Below are some entries. Repeat exactly the lines from the one with "let s := if key then (s.count" through the one with "none => qpT", and only those.

"""

/-! ### A picture (R206 to R209) -/

/-- R207 to R209, R211: what coding a picture of type key or P leaves in registers and state. -/
def State.encRecord (s : State) (e k : Nat) (key : Bool) (seq : BitVec 32) (w b : Nat) (x : Coding) : State :=
  let s := s.set (.ENC_ST_BITS_VALUE e) x.spent
  let s := (s.set (.ENC_ST_BUDGET_VALUE e) b).set (.ENC_ST_WIN_VALUE e) w
  let s := if b < x.spent then
      ((s.count (.ENC_ST_OVER_COUNT e)).count (.ENC_ST_OVERBITS_BITS e) (x.spent - b)).setB .ENC_INT_STATUS_OVERSHOOT true
    else s
  let s := s.set (.ENC_ST_STATE_LAST_QP e) ((x.rows.getLast?.map (·.2)).getD 0)
  let s := (s.next (.ENC_ST_STATE_PICS e)).count (.ENC_CORE_PICS k)
  let s := if key then (s.count (.ENC_ST_KEYS_SENT e)).setB .ENC_INT_STATUS_KEY true else s
  let s := s.updEnc e fun y => { y with
    lastSeq := some seq
    window := (x.spent :: y.window).take 256
    keyRows := if key then x.rows else y.keyRows
    pRows := if key then y.pRows else x.rows
    sinceKey := if key then 0 else y.sinceKey + 1 }
  let s := if key then s.setB (.ENC_ST_STATE_KEY_PENDING e) (s.enc e).lateReq else s
  let n := s.get (.ENC_ST_KEY_KEY_INT e)
  if n ≠ 0 ∧ (s.enc e).sinceKey = n then
    ((s.count (.ENC_ST_KEYS_REQUESTS e)).setB (.ENC_ST_STATE_KEY_PENDING e) true) else s

/-- R203, R207, R208: code the picture in descriptor `d`. Which of the two IDR NAL unit types a key picture has is not stated. -/
def State.encCode (s : State) (e k d : Nat) (r : EncodeIn) : State :=
  let x := s.enc e
  let h := (s.desc d).hdr
  let key := x.keyNow
  let qpT := s.get (.ENC_ST_RC_QP_T e)
  let qpMax := s.get (.ENC_ST_RC_QP_MAX e)
  let prev := if key then x.keyRows else x.pRows
  let w := s.encWin e
  let b := s.encBudget e
  let m := ceilDiv h.height 64
  let (bj, s) := s.rowPlan prev qpT b m
  let q0 : Nat := match prev.getLast? with
    | some (_, q) => min (max (q - 2) qpT) qpMax
    | none => qpT
  let c := codeRows qpT qpMax b bj r.rows ⟨q0, 0, 0, false, []⟩
  let ts := s.encTs e h.capTime
  let pad := fun n => ceilDiv n 8 * 8
  let colour := if 5 ≤ h.format then 1 else (s.srcDesc (s.encSrc e)).colour
  let level := encLevel (pad h.width) (pad h.height) (s.get (.ENC_ST_RC_CAP e))
  let s := s.emit (.encoded e key level colour (pad h.width - h.width, pad h.height - h.height) (c.rows.map (·.2)) c.spent ts (s.encFrame d))
  let (v, s) := if key then s.fresh else (0, s)
  let pk := (encNals key (19 + v.toNat % 2) m r).flatMap (nalPackets (8 * s.get (.ENC_ST_DEST_MTU e)))
  let s := s.each (pk.mapIdx fun i p => (i + 1 == pk.length, p)) fun s (last, p) => s.encSend e ts last p
  s.encRecord e k key h.seq w b c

"""

- Reply
  let s := if key then (s.count (.ENC_ST_KEYS_SENT e)).setB .ENC_INT_STATUS_KEY true else s
  let s := s.updEnc e fun y => { y with
    lastSeq := some seq
    window := (x.spent :: y.window).take 256
    keyRows := if key then x.rows else y.keyRows
    pRows := if key then y.pRows else x.rows
    sinceKey := if key then 0 else y.sinceKey + 1 }
  let s := if key then s.setB (.ENC_ST_STATE_KEY_PENDING e) (s.enc e).lateReq else s
  let n := s.get (.ENC_ST_KEY_KEY_INT e)
  if n ≠ 0 ∧ (s.enc e).sinceKey = n then
    ((s.count (.ENC_ST_KEYS_REQUESTS e)).setB (.ENC_ST_STATE_KEY_PENDING e) true) else s

/-- R203, R207, R208: code the picture in descriptor `d`. Which of the two IDR NAL unit types a key picture has is not stated. -/
def State.encCode (s : State) (e k d : Nat) (r : EncodeIn) : State :=
  let x := s.enc e
  let h := (s.desc d).hdr
  let key := x.keyNow
  let qpT := s.get (.ENC_ST_RC_QP_T e)
  let qpMax := s.get (.ENC_ST_RC_QP_MAX e)
  let prev := if key then x.keyRows else x.pRows
  let w := s.encWin e
  let b := s.encBudget e
  let m := ceilDiv h.height 64
  let (bj, s) := s.rowPlan prev qpT b m
  let q0 : Nat := match prev.getLast? with
    | some (_, q) => min (max (q - 2) qpT) qpMax
    | none => qpT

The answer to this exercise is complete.